One very small baby step to making yourself a bit more open is adding a webcounter to your site. This shows how many times your page has been visited and lets the browser judge whether your site or blog is making the impact that you might be claiming all over your webpages. It really is the first rung on the transparency ladder - and yes, I can hear the groaning and I promise not to use that analogy again.

Setting up a webcounter is easy and once again free. There are various sites that will help you embed one on your site, one of the simplest being freelogs.com.

Today’s how to guide runs you through their very, very simple set up routine. Our webcounter, set up this morning, is on the right hand menu.

How to set up a webcounter ... on blogger

1. Log on to http://www.freelogs.com/

2. Click on “create your free counter”.

3. Fill in the set up table’s tabs with a username, password, start count – be good and don’t set it to 3 and a half billion – email address, your page’s link in the URL box and choose the style of counter you want.
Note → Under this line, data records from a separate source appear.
@[simp] theorem Device.setCarrier_regs (d : Device) (c : Nat) (x : Carrier) : (d.setCarrier c x).regs = d.regs := id rfl
@[simp] theorem Device.setCarrier_mem (d : Device) (c : Nat) (x : Carrier) : (d.setCarrier c x).mem = d.mem := id rfl
@[simp] theorem Device.setCarrier_poison (d : Device) (c : Nat) (x : Carrier) : (d.setCarrier c x).poison = d.poison := id rfl
@[simp] theorem Device.setCarrier_free (d : Device) (c : Nat) (x : Carrier) : (d.setCarrier c x).free = d.free := id rfl
@[simp] theorem Device.setCarrier_now (d : Device) (c : Nat) (x : Carrier) : (d.setCarrier c x).now = d.now := id rfl
@[simp] theorem Device.setCarrier_out (d : Device) (c : Nat) (x : Carrier) : (d.setCarrier c x).out = d.out := id rfl
@[simp] theorem Device.setCarrier_phase (d : Device) (c : Nat) (x : Carrier) : (d.setCarrier c x).phase = d.phase := id rfl
@[simp] theorem Device.setCarrier_tier (d : Device) (c : Nat) (x : Carrier) : (d.setCarrier c x).tier = d.tier := id rfl
@[simp] theorem Device.setCarrier_tiles (d : Device) (c : Nat) (x : Carrier) : (d.setCarrier c x).tiles = d.tiles := id rfl
@[simp] theorem Device.setCarrier_rings (d : Device) (c : Nat) (x : Carrier) : (d.setCarrier c x).rings = d.rings := id rfl
@[simp] theorem Device.setCarrier_chans (d : Device) (c : Nat) (x : Carrier) : (d.setCarrier c x).chans = d.chans := id rfl
@[simp] theorem Device.setCarrier_links (d : Device) (c : Nat) (x : Carrier) : (d.setCarrier c x).links = d.links := id rfl
@[simp] theorem Device.setCarrier_optics (d : Device) (c : Nat) (x : Carrier) : (d.setCarrier c x).optics = d.optics := id rfl
@[simp] theorem Device.setCarrier_host (d : Device) (c : Nat) (x : Carrier) : (d.setCarrier c x).host = d.host := id rfl
@[simp] theorem Device.setCarrier_pwr (d : Device) (c : Nat) (x : Carrier) : (d.setCarrier c x).pwr = d.pwr := id rfl
@[simp] theorem Device.setCarrier_boot (d : Device) (c : Nat) (x : Carrier) : (d.setCarrier c x).boot = d.boot := id rfl
@[simp] theorem Device.setCarrier_mgmt (d : Device) (c : Nat) (x : Carrier) : (d.setCarrier c x).mgmt = d.mgmt := id rfl
@[simp] theorem Device.setCarrier_spine (d : Device) (c : Nat) (x : Carrier) : (d.setCarrier c x).spine = d.spine := id rfl
@[simp] theorem Device.setCarrier_cores (d : Device) (c : Nat) (x : Carrier) : (d.setCarrier c x).cores = d.cores := id rfl
@[simp] theorem Device.setCarrier_sparse (d : Device) (c : Nat) (x : Carrier) : (d.setCarrier c x).sparse = d.sparse := id rfl
@[simp] theorem Device.setCarrier_num (d : Device) (c : Nat) (x : Carrier) : (d.setCarrier c x).num = d.num := id rfl
@[simp] theorem Device.setCarrier_coll (d : Device) (c : Nat) (x : Carrier) : (d.setCarrier c x).coll = d.coll := id rfl
@[simp] theorem Device.setCarrier_hist (d : Device) (c : Nat) (x : Carrier) : (d.setCarrier c x).hist = d.hist := id rfl
@[simp] theorem Device.setCarrier_ckpt (d : Device) (c : Nat) (x : Carrier) : (d.setCarrier c x).ckpt = d.ckpt := id rfl
@[simp] theorem Device.setCarrier_smuPath (d : Device) (c : Nat) (x : Carrier) : (d.setCarrier c x).smuPath = d.smuPath := id rfl

@[simp] theorem Device.setObj_regs (d : Device) (n : Nat) (o : TierObj) : (d.setObj n o).regs = d.regs := id rfl
@[simp] theorem Device.setObj_mem (d : Device) (n : Nat) (o : TierObj) : (d.setObj n o).mem = d.mem := id rfl
@[simp] theorem Device.setObj_poison (d : Device) (n : Nat) (o : TierObj) : (d.setObj n o).poison = d.poison := id rfl
@[simp] theorem Device.setObj_free (d : Device) (n : Nat) (o : TierObj) : (d.setObj n o).free = d.free := id rfl
@[simp] theorem Device.setObj_now (d : Device) (n : Nat) (o : TierObj) : (d.setObj n o).now = d.now := id rfl
@[simp] theorem Device.setObj_out (d : Device) (n : Nat) (o : TierObj) : (d.setObj n o).out = d.out := id rfl
@[simp] theorem Device.setObj_phase (d : Device) (n : Nat) (o : TierObj) : (d.setObj n o).phase = d.phase := id rfl
@[simp] theorem Device.setObj_tiles (d : Device) (n : Nat) (o : TierObj) : (d.setObj n o).tiles = d.tiles := id rfl
@[simp] theorem Device.setObj_rings (d : Device) (n : Nat) (o : TierObj) : (d.setObj n o).rings = d.rings := id rfl
@[simp] theorem Device.setObj_chans (d : Device) (n : Nat) (o : TierObj) : (d.setObj n o).chans = d.chans := id rfl
@[simp] theorem Device.setObj_links (d : Device) (n : Nat) (o : TierObj) : (d.setObj n o).links = d.links := id rfl
@[simp] theorem Device.setObj_carriers (d : Device) (n : Nat) (o : TierObj) : (d.setObj n o).carriers = d.carriers := id rfl
@[simp] theorem Device.setObj_optics (d : Device) (n : Nat) (o : TierObj) : (d.setObj n o).optics = d.optics := id rfl
@[simp] theorem Device.setObj_host (d : Device) (n : Nat) (o : TierObj) : (d.setObj n o).host = d.host := id rfl
@[simp] theorem Device.setObj_pwr (d : Device) (n : Nat) (o : TierObj) : (d.setObj n o).pwr = d.pwr := id rfl
@[simp] theorem Device.setObj_boot (d : Device) (n : Nat) (o : TierObj) : (d.setObj n o).boot = d.boot := id rfl
@[simp] theorem Device.setObj_mgmt (d : Device) (n : Nat) (o : TierObj) : (d.setObj n o).mgmt = d.mgmt := id rfl
@[simp] theorem Device.setObj_spine (d : Device) (n : Nat) (o : TierObj) : (d.setObj n o).spine = d.spine := id rfl
@[simp] theorem Device.setObj_cores (d : Device) (n : Nat) (o : TierObj) : (d.setObj n o).cores = d.cores := id rfl
@[simp] theorem Device.setObj_sparse (d : Device) (n : Nat) (o : TierObj) : (d.setObj n o).sparse = d.sparse := id rfl
@[simp] theorem Device.setObj_num (d : Device) (n : Nat) (o : TierObj) : (d.setObj n o).num = d.num := id rfl
@[simp] theorem Device.setObj_coll (d : Device) (n : Nat) (o : TierObj) : (d.setObj n o).coll = d.coll := id rfl
@[simp] theorem Device.setObj_hist (d : Device) (n : Nat) (o : TierObj) : (d.setObj n o).hist = d.hist := id rfl
@[simp] theorem Device.setObj_ckpt (d : Device) (n : Nat) (o : TierObj) : (d.setObj n o).ckpt = d.ckpt := id rfl
@[simp] theorem Device.setObj_smuPath (d : Device) (n : Nat) (o : TierObj) : (d.setObj n o).smuPath = d.smuPath := id rfl
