-- ==== Sys2Proof/Laws/Sparse.lean ====
section
/-! SUPPORT. Laws of the sparse and tier state: what the operations on tables, directory entries, T1 extents, gathers and histories
leave in each part of the units. -/

namespace Sys2Proof.Machine

@[simp] theorem Device.setTable_mem (d : Device) (t : Nat) (x : Table) : (d.setTable t x).mem = d.mem := id rfl
@[simp] theorem Device.setTable_poison (d : Device) (t : Nat) (x : Table) : (d.setTable t x).poison = d.poison := id rfl
@[simp] theorem Device.setTable_free (d : Device) (t : Nat) (x : Table) : (d.setTable t x).free = d.free := id rfl
@[simp] theorem Device.setTable_now (d : Device) (t : Nat) (x : Table) : (d.setTable t x).now = d.now := id rfl
@[simp] theorem Device.setTable_out (d : Device) (t : Nat) (x : Table) : (d.setTable t x).out = d.out := id rfl
@[simp] theorem Device.setTable_phase (d : Device) (t : Nat) (x : Table) : (d.setTable t x).phase = d.phase := id rfl
@[simp] theorem Device.setTable_tier (d : Device) (t : Nat) (x : Table) : (d.setTable t x).tier = d.tier := id rfl
@[simp] theorem Device.setTable_tiles (d : Device) (t : Nat) (x : Table) : (d.setTable t x).tiles = d.tiles := id rfl
@[simp] theorem Device.setTable_rings (d : Device) (t : Nat) (x : Table) : (d.setTable t x).rings = d.rings := id rfl
@[simp] theorem Device.setTable_chans (d : Device) (t : Nat) (x : Table) : (d.setTable t x).chans = d.chans := id rfl
@[simp] theorem Device.setTable_links (d : Device) (t : Nat) (x : Table) : (d.setTable t x).links = d.links := id rfl
@[simp] theorem Device.setTable_carriers (d : Device) (t : Nat) (x : Table) : (d.setTable t x).carriers = d.carriers := id rfl
@[simp] theorem Device.setTable_optics (d : Device) (t : Nat) (x : Table) : (d.setTable t x).optics = d.optics := id rfl
@[simp] theorem Device.setTable_host (d : Device) (t : Nat) (x : Table) : (d.setTable t x).host = d.host := id rfl
@[simp] theorem Device.setTable_pwr (d : Device) (t : Nat) (x : Table) : (d.setTable t x).pwr = d.pwr := id rfl
@[simp] theorem Device.setTable_boot (d : Device) (t : Nat) (x : Table) : (d.setTable t x).boot = d.boot := id rfl
@[simp] theorem Device.setTable_mgmt (d : Device) (t : Nat) (x : Table) : (d.setTable t x).mgmt = d.mgmt := id rfl
@[simp] theorem Device.setTable_spine (d : Device) (t : Nat) (x : Table) : (d.setTable t x).spine = d.spine := id rfl
@[simp] theorem Device.setTable_cores (d : Device) (t : Nat) (x : Table) : (d.setTable t x).cores = d.cores := id rfl
@[simp] theorem Device.setTable_num (d : Device) (t : Nat) (x : Table) : (d.setTable t x).num = d.num := id rfl
@[simp] theorem Device.setTable_coll (d : Device) (t : Nat) (x : Table) : (d.setTable t x).coll = d.coll := id rfl
@[simp] theorem Device.setTable_hist (d : Device) (t : Nat) (x : Table) : (d.setTable t x).hist = d.hist := id rfl
@[simp] theorem Device.setTable_ckpt (d : Device) (t : Nat) (x : Table) : (d.setTable t x).ckpt = d.ckpt := id rfl
@[simp] theorem Device.setTable_smuPath (d : Device) (t : Nat) (x : Table) : (d.setTable t x).smuPath = d.smuPath := id rfl
@[simp] theorem Device.setTable_regs (d : Device) (t : Nat) (x : Table) : (d.setTable t x).regs = d.regs := id rfl

@[simp] theorem Device.setEntry_mem (d : Device) (x : DirEntry) : (d.setEntry x).mem = d.mem := id rfl
@[simp] theorem Device.setEntry_poison (d : Device) (x : DirEntry) : (d.setEntry x).poison = d.poison := id rfl
@[simp] theorem Device.setEntry_free (d : Device) (x : DirEntry) : (d.setEntry x).free = d.free := id rfl
@[simp] theorem Device.setEntry_now (d : Device) (x : DirEntry) : (d.setEntry x).now = d.now := id rfl
@[simp] theorem Device.setEntry_out (d : Device) (x : DirEntry) : (d.setEntry x).out = d.out := id rfl
@[simp] theorem Device.setEntry_phase (d : Device) (x : DirEntry) : (d.setEntry x).phase = d.phase := id rfl
@[simp] theorem Device.setEntry_tiles (d : Device) (x : DirEntry) : (d.setEntry x).tiles = d.tiles := id rfl
@[simp] theorem Device.setEntry_rings (d : Device) (x : DirEntry) : (d.setEntry x).rings = d.rings := id rfl
@[simp] theorem Device.setEntry_chans (d : Device) (x : DirEntry) : (d.setEntry x).chans = d.chans := id rfl
@[simp] theorem Device.setEntry_links (d : Device) (x : DirEntry) : (d.setEntry x).links = d.links := id rfl
@[simp] theorem Device.setEntry_carriers (d : Device) (x : DirEntry) : (d.setEntry x).carriers = d.carriers := id rfl
@[simp] theorem Device.setEntry_optics (d : Device) (x : DirEntry) : (d.setEntry x).optics = d.optics := id rfl
@[simp] theorem Device.setEntry_host (d : Device) (x : DirEntry) : (d.setEntry x).host = d.host := id rfl
@[simp] theorem Device.setEntry_pwr (d : Device) (x : DirEntry) : (d.setEntry x).pwr = d.pwr := id rfl
@[simp] theorem Device.setEntry_boot (d : Device) (x : DirEntry) : (d.setEntry x).boot = d.boot := id rfl
@[simp] theorem Device.setEntry_mgmt (d : Device) (x : DirEntry) : (d.setEntry x).mgmt = d.mgmt := id rfl
@[simp] theorem Device.setEntry_spine (d : Device) (x : DirEntry) : (d.setEntry x).spine = d.spine := id rfl
@[simp] theorem Device.setEntry_cores (d : Device) (x : DirEntry) : (d.setEntry x).cores = d.cores := id rfl
@[simp] theorem Device.setEntry_sparse (d : Device) (x : DirEntry) : (d.setEntry x).sparse = d.sparse := id rfl
@[simp] theorem Device.setEntry_num (d : Device) (x : DirEntry) : (d.setEntry x).num = d.num := id rfl
@[simp] theorem Device.setEntry_coll (d : Device) (x : DirEntry) : (d.setEntry x).coll = d.coll := id rfl
@[simp] theorem Device.setEntry_hist (d : Device) (x : DirEntry) : (d.setEntry x).hist = d.hist := id rfl
@[simp] theorem Device.setEntry_ckpt (d : Device) (x : DirEntry) : (d.setEntry x).ckpt = d.ckpt := id rfl
@[simp] theorem Device.setEntry_smuPath (d : Device) (x : DirEntry) : (d.setEntry x).smuPath = d.smuPath := id rfl
@[simp] theorem Device.setEntry_regs (d : Device) (x : DirEntry) : (d.setEntry x).regs = d.regs := id rfl

@[simp] theorem Device.free1_mem (d : Device) (t l : Nat) : (d.free1 t l).mem = d.mem := id rfl
@[simp] theorem Device.free1_poison (d : Device) (t l : Nat) : (d.free1 t l).poison = d.poison := id rfl
@[simp] theorem Device.free1_free (d : Device) (t l : Nat) : (d.free1 t l).free = d.free := id rfl
@[simp] theorem Device.free1_now (d : Device) (t l : Nat) : (d.free1 t l).now = d.now := id rfl
@[simp] theorem Device.free1_out (d : Device) (t l : Nat) : (d.free1 t l).out = d.out := id rfl
@[simp] theorem Device.free1_phase (d : Device) (t l : Nat) : (d.free1 t l).phase = d.phase := id rfl
@[simp] theorem Device.free1_tiles (d : Device) (t l : Nat) : (d.free1 t l).tiles = d.tiles := id rfl
@[simp] theorem Device.free1_rings (d : Device) (t l : Nat) : (d.free1 t l).rings = d.rings := id rfl
@[simp] theorem Device.free1_chans (d : Device) (t l : Nat) : (d.free1 t l).chans = d.chans := id rfl
@[simp] theorem Device.free1_links (d : Device) (t l : Nat) : (d.free1 t l).links = d.links := id rfl
@[simp] theorem Device.free1_carriers (d : Device) (t l : Nat) : (d.free1 t l).carriers = d.carriers := id rfl
@[simp] theorem Device.free1_optics (d : Device) (t l : Nat) : (d.free1 t l).optics = d.optics := id rfl
@[simp] theorem Device.free1_host (d : Device) (t l : Nat) : (d.free1 t l).host = d.host := id rfl
@[simp] theorem Device.free1_pwr (d : Device) (t l : Nat) : (d.free1 t l).pwr = d.pwr := id rfl
@[simp] theorem Device.free1_boot (d : Device) (t l : Nat) : (d.free1 t l).boot = d.boot := id rfl
@[simp] theorem Device.free1_mgmt (d : Device) (t l : Nat) : (d.free1 t l).mgmt = d.mgmt := id rfl
@[simp] theorem Device.free1_spine (d : Device) (t l : Nat) : (d.free1 t l).spine = d.spine := id rfl
@[simp] theorem Device.free1_cores (d : Device) (t l : Nat) : (d.free1 t l).cores = d.cores := id rfl
@[simp] theorem Device.free1_sparse (d : Device) (t l : Nat) : (d.free1 t l).sparse = d.sparse := id rfl
@[simp] theorem Device.free1_num (d : Device) (t l : Nat) : (d.free1 t l).num = d.num := id rfl
@[simp] theorem Device.free1_coll (d : Device) (t l : Nat) : (d.free1 t l).coll = d.coll := id rfl
@[simp] theorem Device.free1_hist (d : Device) (t l : Nat) : (d.free1 t l).hist = d.hist := id rfl
@[simp] theorem Device.free1_ckpt (d : Device) (t l : Nat) : (d.free1 t l).ckpt = d.ckpt := id rfl
@[simp] theorem Device.free1_smuPath (d : Device) (t l : Nat) : (d.free1 t l).smuPath = d.smuPath := id rfl
@[simp] theorem Device.free1_regs (d : Device) (t l : Nat) : (d.free1 t l).regs = d.regs := id rfl

@[simp] theorem Device.hostWrites_poison (d : Device) (w : List Host.Cell) : (d.hostWrites w).poison = d.poison := id rfl
@[simp] theorem Device.hostWrites_free (d : Device) (w : List Host.Cell) : (d.hostWrites w).free = d.free := id rfl
@[simp] theorem Device.hostWrites_now (d : Device) (w : List Host.Cell) : (d.hostWrites w).now = d.now := id rfl
@[simp] theorem Device.hostWrites_out (d : Device) (w : List Host.Cell) : (d.hostWrites w).out = d.out := id rfl
@[simp] theorem Device.hostWrites_phase (d : Device) (w : List Host.Cell) : (d.hostWrites w).phase = d.phase := id rfl
@[simp] theorem Device.hostWrites_tier (d : Device) (w : List Host.Cell) : (d.hostWrites w).tier = d.tier := id rfl
@[simp] theorem Device.hostWrites_tiles (d : Device) (w : List Host.Cell) : (d.hostWrites w).tiles = d.tiles := id rfl
@[simp] theorem Device.hostWrites_rings (d : Device) (w : List Host.Cell) : (d.hostWrites w).rings = d.rings := id rfl
@[simp] theorem Device.hostWrites_chans (d : Device) (w : List Host.Cell) : (d.hostWrites w).chans = d.chans := id rfl
@[simp] theorem Device.hostWrites_links (d : Device) (w : List Host.Cell) : (d.hostWrites w).links = d.links := id rfl
@[simp] theorem Device.hostWrites_carriers (d : Device) (w : List Host.Cell) : (d.hostWrites w).carriers = d.carriers := id rfl
@[simp] theorem Device.hostWrites_optics (d : Device) (w : List Host.Cell) : (d.hostWrites w).optics = d.optics := id rfl
@[simp] theorem Device.hostWrites_host (d : Device) (w : List Host.Cell) : (d.hostWrites w).host = d.host := id rfl
@[simp] theorem Device.hostWrites_pwr (d : Device) (w : List Host.Cell) : (d.hostWrites w).pwr = d.pwr := id rfl
@[simp] theorem Device.hostWrites_boot (d : Device) (w : List Host.Cell) : (d.hostWrites w).boot = d.boot := id rfl
@[simp] theorem Device.hostWrites_mgmt (d : Device) (w : List Host.Cell) : (d.hostWrites w).mgmt = d.mgmt := id rfl
@[simp] theorem Device.hostWrites_spine (d : Device) (w : List Host.Cell) : (d.hostWrites w).spine = d.spine := id rfl
@[simp] theorem Device.hostWrites_cores (d : Device) (w : List Host.Cell) : (d.hostWrites w).cores = d.cores := id rfl
@[simp] theorem Device.hostWrites_sparse (d : Device) (w : List Host.Cell) : (d.hostWrites w).sparse = d.sparse := id rfl
@[simp] theorem Device.hostWrites_num (d : Device) (w : List Host.Cell) : (d.hostWrites w).num = d.num := id rfl
@[simp] theorem Device.hostWrites_coll (d : Device) (w : List Host.Cell) : (d.hostWrites w).coll = d.coll := id rfl
@[simp] theorem Device.hostWrites_hist (d : Device) (w : List Host.Cell) : (d.hostWrites w).hist = d.hist := id rfl
@[simp] theorem Device.hostWrites_ckpt (d : Device) (w : List Host.Cell) : (d.hostWrites w).ckpt = d.ckpt := id rfl
@[simp] theorem Device.hostWrites_smuPath (d : Device) (w : List Host.Cell) : (d.hostWrites w).smuPath = d.smuPath := id rfl
@[simp] theorem Device.hostWrites_regs (d : Device) (w : List Host.Cell) : (d.hostWrites w).regs = d.regs := id rfl

@[simp] theorem Device.setGather_mem (d : Device) (g : Gather) : (d.setGather g).mem = d.mem := id rfl
@[simp] theorem Device.setGather_poison (d : Device) (g : Gather) : (d.setGather g).poison = d.poison := id rfl
@[simp] theorem Device.setGather_free (d : Device) (g : Gather) : (d.setGather g).free = d.free := id rfl
@[simp] theorem Device.setGather_now (d : Device) (g : Gather) : (d.setGather g).now = d.now := id rfl
@[simp] theorem Device.setGather_out (d : Device) (g : Gather) : (d.setGather g).out = d.out := id rfl
@[simp] theorem Device.setGather_phase (d : Device) (g : Gather) : (d.setGather g).phase = d.phase := id rfl
@[simp] theorem Device.setGather_tier (d : Device) (g : Gather) : (d.setGather g).tier = d.tier := id rfl
@[simp] theorem Device.setGather_tiles (d : Device) (g : Gather) : (d.setGather g).tiles = d.tiles := id rfl
@[simp] theorem Device.setGather_rings (d : Device) (g : Gather) : (d.setGather g).rings = d.rings := id rfl
@[simp] theorem Device.setGather_chans (d : Device) (g : Gather) : (d.setGather g).chans = d.chans := id rfl
@[simp] theorem Device.setGather_links (d : Device) (g : Gather) : (d.setGather g).links = d.links := id rfl
@[simp] theorem Device.setGather_carriers (d : Device) (g : Gather) : (d.setGather g).carriers = d.carriers := id rfl
@[simp] theorem Device.setGather_optics (d : Device) (g : Gather) : (d.setGather g).optics = d.optics := id rfl
@[simp] theorem Device.setGather_host (d : Device) (g : Gather) : (d.setGather g).host = d.host := id rfl
@[simp] theorem Device.setGather_pwr (d : Device) (g : Gather) : (d.setGather g).pwr = d.pwr := id rfl
@[simp] theorem Device.setGather_boot (d : Device) (g : Gather) : (d.setGather g).boot = d.boot := id rfl
@[simp] theorem Device.setGather_mgmt (d : Device) (g : Gather) : (d.setGather g).mgmt = d.mgmt := id rfl
@[simp] theorem Device.setGather_spine (d : Device) (g : Gather) : (d.setGather g).spine = d.spine := id rfl
@[simp] theorem Device.setGather_cores (d : Device) (g : Gather) : (d.setGather g).cores = d.cores := id rfl
@[simp] theorem Device.setGather_num (d : Device) (g : Gather) : (d.setGather g).num = d.num := id rfl
@[simp] theorem Device.setGather_coll (d : Device) (g : Gather) : (d.setGather g).coll = d.coll := id rfl
@[simp] theorem Device.setGather_hist (d : Device) (g : Gather) : (d.setGather g).hist = d.hist := id rfl
@[simp] theorem Device.setGather_ckpt (d : Device) (g : Gather) : (d.setGather g).ckpt = d.ckpt := id rfl
@[simp] theorem Device.setGather_smuPath (d : Device) (g : Gather) : (d.setGather g).smuPath = d.smuPath := id rfl
@[simp] theorem Device.setGather_regs (d : Device) (g : Gather) : (d.setGather g).regs = d.regs := id rfl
4. Decide whether you want the counter to show the number of visits or unique users. Then click on agree policy before pressing on create counter.

5. Your counter will be set up and you’ll go through to a page with a webcode. Copy this.

6. Log into your blogger account and click on customise from your dashboard so you’re through to the page element section.

7. Click on the add element tab and select “add text”. Paste the code in, give the counter a title, select save and a counter box will appear in the page element and on your blog. Move it around until its in the right location.

For corporate websites and business sites, just call your tech guys!